→ **ACTION ITEM**: Starting at the line below holding "some (.readOneWire .type22 31) ∧" and stopping at the line holding "window mapped. -/", print every line exactly, both ends included, and leave the rest out.

[Saved data entries]
....

-- ==== Sys2Proof/Tests/Slice0.lean ====
section
/-! SUPPORT. Named tests: words and vectors of the spec (`95_test_vectors.md`, `30_encoding.md` R94), refusals of ill-formed
written commands, and for every statement with hypotheses a state and operands that meet them all together. -/

namespace Sys2Proof.Tests

open Sys2Proof.Machine

/-! ## Decoding: words written out from R90 to R92; expected results from V20 to V37 -/

theorem test_decode_gpioInit : decode 0b0001000000000000 = .command .gpioInit := by decide
theorem test_decode_setInput : decode 0b0010000000011111 = .command (.setInput 31) := by decide
theorem test_decode_setOutput : decode 0b0011000000010001 = .command (.setOutput 17) := by decide
theorem test_decode_setHigh : decode 0b0100000000000000 = .command (.setHigh 0) := by decide
theorem test_decode_setLow : decode 0b0101000000000100 = .command (.setLow 4) := by decide
theorem test_decode_readPin : decode 0b0110000000000100 = .command (.readPin 4) := by decide
theorem test_decode_readOneWire :
    decode 0b0111000100011111 = .command (.readOneWire .type22 31) ∧
    decode 0b0111000000010110 = .command (.readOneWire .type11 22) := by decide
theorem test_decode_readBme280 :
    decode 0b1000000001110110 = .command (.readBme280 0x76) ∧
    decode 0b1000000001111111 = .command (.readBme280 0x7F) := by decide
theorem test_decode_readBmp180 :
    decode 0b1001000001110111 = .command (.readBmp180 0x77) ∧
    decode 0b1001000000000000 = .command (.readBmp180 0x00) := by decide

theorem test_decode_illegal_opcode :
    [(0x0000 : CmdWord), 0xA000, 0xF000, 0xFFFF].all (fun w => decide (decode w = .rejected .noSuchOpcode)) := by decide
theorem test_decode_illegal_bits :
    [(0x1001 : CmdWord), 0x1100, 0x2020, 0x6080, 0x2100, 0x7204, 0x7184, 0x7120, 0x8080, 0x8176, 0x9100].all
      (fun w => decide (decode w = .rejected .mustBeZero)) := by decide
theorem test_decodeTableWord :
    decodeTableWord 16 0x3011 = some (.setOutput 17) ∧ decodeTableWord 16 0x0000 = none := by decide

/-! ## Written commands (R95): ill-formed terms are refused -/

theorem test_wellFormed_setInput : (SourceCommand.setInput 32).wellFormed = false := by decide
theorem test_wellFormed_setOutput : (SourceCommand.setOutput 32).wellFormed = false := by decide
theorem test_wellFormed_setHigh : (SourceCommand.setHigh 32).wellFormed = false := by decide
theorem test_wellFormed_setLow : (SourceCommand.setLow 32).wellFormed = false := by decide
theorem test_wellFormed_readPin : (SourceCommand.readPin 32).wellFormed = false := by decide
theorem test_wellFormed_readOneWire_pin : (SourceCommand.readOneWire "22" 32).wellFormed = false := by decide
theorem test_wellFormed_readOneWire_kind : (SourceCommand.readOneWire "DHT33" 4).wellFormed = false := by decide
theorem test_wellFormed_readBme280 : (SourceCommand.readBme280 128).wellFormed = false := by decide
theorem test_wellFormed_readBmp180 : (SourceCommand.readBmp180 128).wellFormed = false := by decide
theorem test_assemble_legal :
    (SourceCommand.readOneWire "AM2302" 31).assemble = some (.readOneWire .type22 31) ∧
    (SourceCommand.readBme280 127).assemble = some (.readBme280 127) := by decide

/-! ## Small states -/

/-- The state of an outcome that goes on. -/
def after : Host.Outcome State Fault Refusal → Option State
  | .next s => some s
  | _ => none

/-- Reset with the GPIO window mapped. -/
def ready : State := { State.reset with ginit := true }

/-- A command in flight in phase `p`. -/
def inPhase (p : Phase) : State := { State.reset with ph := p, busy := true, ginit := true, crit := p.critical }

/-- `s` with the line of every pin answering the levels `b`, then the words `rest`. -/
def scripted (b : List Bool) (rest : List Word) (s : State) : State :=
  { s with env := { s.env with lev0 := b.map (fun x => if x then 0xFFFFFFFF else 0) ++ rest } }

/-- `s` with the I2C answers `r` ready. -/
def answering (r : List (List Byte)) (s : State) : State := { s with env := { s.env with i2cRead := r } }

theorem inPhase_FlagInv (p : Phase) (hp : p ≠ .idle) : (inPhase p).FlagInv := by
  refine ⟨by simp [inPhase, hp], rfl, by simp [inPhase, State.reset], fun _ => ⟨rfl, rfl⟩, ?_, ?_, fun _ => rfl⟩ <;>
    simp [inPhase, State.reset]

theorem reset_FlagInv : State.reset.FlagInv := by unfold State.FlagInv; decide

....

→ **TASK RESPONSE**:
    (SourceCommand.readOneWire "AM2302" 31).assemble = some (.readOneWire .type22 31) ∧
    (SourceCommand.readBme280 127).assemble = some (.readBme280 127) := by decide

/-! ## Small states -/

/-- The state of an outcome that goes on. -/
def after : Host.Outcome State Fault Refusal → Option State
  | .next s => some s
  | _ => none

/-- Reset with the GPIO window mapped. -/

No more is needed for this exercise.